*** Opening of Dataset ***

-- ==== Sys2Proof/Laws/Exec.lean ====
section
/-! SUPPORT. What the instructions with a check of their own can do, and what one cycle can do: each says
it all, so that a proof over steps splits here once. -/

namespace Sys2Proof.Machine

/-! ## Instructions with a check (60_exceptions.md R320, R327) -/

/-- 00EE pops, or follows `RET_EMPTY_POLICY` (41_flow.md R171). -/
theorem execRet_cases (s : State) :
    (∃ l a, s.stack = l ++ [a] ∧ execRet s = .next ((s.setStack l).setPc a)) ∨
    (s.stack = [] ∧ s.params.retEmpty = .fault ∧
      execRet s = s.raiseIn .stackUnderflow (encode .ret) none) ∨
    (s.stack = [] ∧ s.params.retEmpty = .ignoreReported ∧
      execRet s = .next (s.addDiag .retEmpty s.ipc (encode .ret))) := by
  rcases List.eq_nil_or_concat s.stack with hl | ⟨l, a, hl⟩
  · cases hp : s.params.retEmpty
    · exact .inr (.inl ⟨hl, rfl, by simp only [execRet, s.pop_empty hl, hp]⟩)
    · exact .inr (.inr ⟨hl, rfl, by simp only [execRet, s.pop_empty hl, hp]⟩)
  · rw [List.concat_eq_append] at hl
    exact .inl ⟨l, a, hl, by simp only [execRet, s.pop_append l a hl]⟩

/-- 2NNN pushes, or faults on a full stack (41_flow.md R173). -/
theorem execCall_cases (s : State) (nnn : Addr) :
    (s.stack.length < 16 ∧
      execCall nnn s = .next ((s.setStack (s.stack ++ [s.pc])).setPc (addrWord nnn))) ∨
    (16 ≤ s.stack.length ∧
      execCall nnn s = s.raiseIn .stackOverflow (encode (.call nnn)) none) := by
  by_cases h : s.stack.length < 16
  · exact .inl ⟨h, by simp only [execCall, s.push_room s.pc h]⟩
  · exact .inr ⟨by omega, by simp only [execCall, s.push_full s.pc (by simpa using h)]⟩

/-- DXYN draws, or faults on sprite bytes out of bounds (44_display.md R262). -/
theorem execDrw_cases (s : State) (x y n : Nib) :
    ((n.toNat = 0 ∨ s.indexAddr + n.toNat ≤ 4096) ∧
      let d := drawRows s.params.drawEdge (s.startCol x) (s.startRow y)
        ((List.range n.toNat).map fun k => s.readByte (s.indexAddr + k)) (s.fb, false)
      execDrw x y n s = .next (((s.setFb d.1).setV vf (flagByte d.2)).countDisplay)) ∨
    ((n.toNat ≠ 0 ∧ 4096 < s.indexAddr + n.toNat) ∧
      execDrw x y n s =
        s.raiseIn .boundsData (encode (.drw x y n)) (some (max s.indexAddr 4096))) := by
  rcases s.loadBytes_cases s.indexAddr n.toNat with ⟨h, hl⟩ | ⟨h, hl⟩
  · exact .inl ⟨h, by simp only [execDrw, hl]⟩
  · exact .inr ⟨h, by simp only [execDrw, hl, Config.memSize_eq]⟩

/-- FX33 stores three digits, or faults (43_index_memory.md R234). -/
theorem execLdB_cases (s : State) (x : Nib) :
    (s.indexAddr + 3 ≤ 4096 ∧
      execLdB x s = .next (s.setMem (s.mem.writeList s.indexAddr (decimalDigits (s.getV x))))) ∨
    (4096 < s.indexAddr + 3 ∧
      execLdB x s = s.raiseIn .boundsData (encode (.ldB x)) (some (max s.indexAddr 4096))) := by
  rcases s.storeBytes_cases s.indexAddr (decimalDigits (s.getV x)) with ⟨h, hl⟩ | ⟨h, hl⟩
  · exact .inl ⟨by simpa [decimalDigits] using h, by simp only [execLdB, hl]⟩
  · exact .inr ⟨by simpa [decimalDigits] using h, by simp only [execLdB, hl, Config.memSize_eq]⟩

/-- FX55 stores `V[0] .. V[X]`, or faults (43_index_memory.md R235). -/
theorem execLdMemVx_cases (s : State) (x : Nib) :
    (s.indexAddr + (x.toNat + 1) ≤ 4096 ∧
      execLdMemVx x s =
        .next ((s.setMem (s.mem.writeList s.indexAddr (s.getVs x))).setI (s.indexPast x))) ∨
    (4096 < s.indexAddr + (x.toNat + 1) ∧
      execLdMemVx x s =
        s.raiseIn .boundsData (encode (.ldMemVx x)) (some (max s.indexAddr 4096))) := by
  rcases s.storeBytes_cases s.indexAddr (s.getVs x) with ⟨h, hl⟩ | ⟨h, hl⟩
  · exact .inl ⟨by simpa using h, by simp only [execLdMemVx, hl]⟩
  · exact .inr ⟨by simpa using h, by simp only [execLdMemVx, hl, Config.memSize_eq]⟩

/-- FX65 loads `V[0] .. V[X]`, or faults (43_index_memory.md R236). -/
theorem execLdVxMem_cases (s : State) (x : Nib) :
    (s.indexAddr + (x.toNat + 1) ≤ 4096 ∧
      execLdVxMem x s = .next ((s.setVs ((List.range (x.toNat + 1)).map fun k =>
        s.readByte (s.indexAddr + k))).setI (s.indexPast x))) ∨
    (4096 < s.indexAddr + (x.toNat + 1) ∧
      execLdVxMem x s =
        s.raiseIn .boundsData (encode (.ldVxMem x)) (some (max s.indexAddr 4096))) := by
  rcases s.loadBytes_cases s.indexAddr (x.toNat + 1) with ⟨h, hl⟩ | ⟨h, hl⟩
  · exact .inl ⟨by simpa using h, by simp only [execLdVxMem, hl]⟩
  · exact .inr ⟨by simpa using h, by simp only [execLdVxMem, hl, Config.memSize_eq]⟩

/-! ## A cycle (40_execution_loop.md R146, R147) -/

/-- In bounds nothing is wrong with a fetch (40_execution_loop.md R140). -/
theorem fetchFault_none (pc : Word) : fetchFault pc = none ↔ pc.toNat + 1 ≤ 0xFFF := by
  simp only [fetchFault]
  split <;> simp <;> omega

/-- A cycle that answers a next state was enabled, and did one of four things. -/
theorem cycle_cases (s t : State) (h : cycle s = .next t) :
    (s.exec = .running ∧ s.wait = none) ∧
    ((∃ a, 0x1000 ≤ a ∧ 0xFFF < s.pc.toNat + 1 ∧ t = s.raise .boundsFetch s.pc none (some a)) ∨
     (s.pc.toNat + 1 ≤ 0xFFF ∧
       ((∃ i, decodeWord s.fetchWord = .ok i ∧ exec i (s.setPc (s.pc + 2)) = .next t) ∨
        ((∀ i, decodeWord s.fetchWord ≠ .ok i) ∧
          ((s.params.decodeFault = .fault ∧
              t = (s.setPc (s.pc + 2)).raise .decode s.pc (some s.fetchWord) none) ∨
           (s.params.decodeFault = .skip ∧
              t = (s.setPc (s.pc + 2)).addDiag .decodeSkip s.pc s.fetchWord)))))) := by
  have hipc : (s.setPc (s.pc + 2)).ipc = s.pc := by simp [State.ipc]
  simp only [cycle] at h
  cases hx : s.exec <;> cases hw : s.wait <;> simp only [hx, hw, reduceCtorEq] at h
  refine ⟨⟨rfl, rfl⟩, ?_⟩
  simp only [runCycle] at h
  split at h
  · rename_i a ha
    cases h
    simp only [fetchFault] at ha
    split at ha
    · cases ha
      exact .inl ⟨_, Nat.le_max_right _ _, by omega, rfl⟩
    · cases ha
  · rename_i ha
    refine .inr ⟨(fetchFault_none _).1 ha, ?_⟩
    split at h
    · rename_i i hi
      exact .inl ⟨i, hi, h⟩
    · rename_i e he
      cases h
      refine .inr ⟨fun i hi => by simp [he] at hi, ?_⟩
      simp only [decodeFault, hipc, State.setPc_params]
      cases hp : s.params.decodeFault
      · exact .inl ⟨rfl, rfl⟩
      · exact .inr ⟨rfl, rfl⟩

/-! ## Sequences -/

/-- A sequence in two parts runs the first and then the second. -/
theorem execAll_append (l m : List (Word × Instr)) (s : State) :
    execAll (l ++ m) s =
      match execAll l s with
      | .next t => execAll m t
      | .fault r => .fault r
      | .refused r => .refused r := by
  induction l generalizing s with
  | nil => rfl
  | cons i l ih =>
    obtain ⟨pc, i⟩ := i
    simp only [List.cons_append, execAll]
    cases exec i (s.setPc pc) <;> simp [ih]

end Sys2Proof.Machine
end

*** Close of Dataset ***

▶ Task directions
Retype exactly the lines of the data above that fall between the line with "execRet s = s.raiseIn" and the line with "hp : s.params.retEmpty", inclusive, and add nothing.

▶ Solution below
      execRet s = s.raiseIn .stackUnderflow (encode .ret) none) ∨
    (s.stack = [] ∧ s.params.retEmpty = .ignoreReported ∧
      execRet s = .next (s.addDiag .retEmpty s.ipc (encode .ret))) := by
  rcases List.eq_nil_or_concat s.stack with hl | ⟨l, a, hl⟩
  · cases hp : s.params.retEmpty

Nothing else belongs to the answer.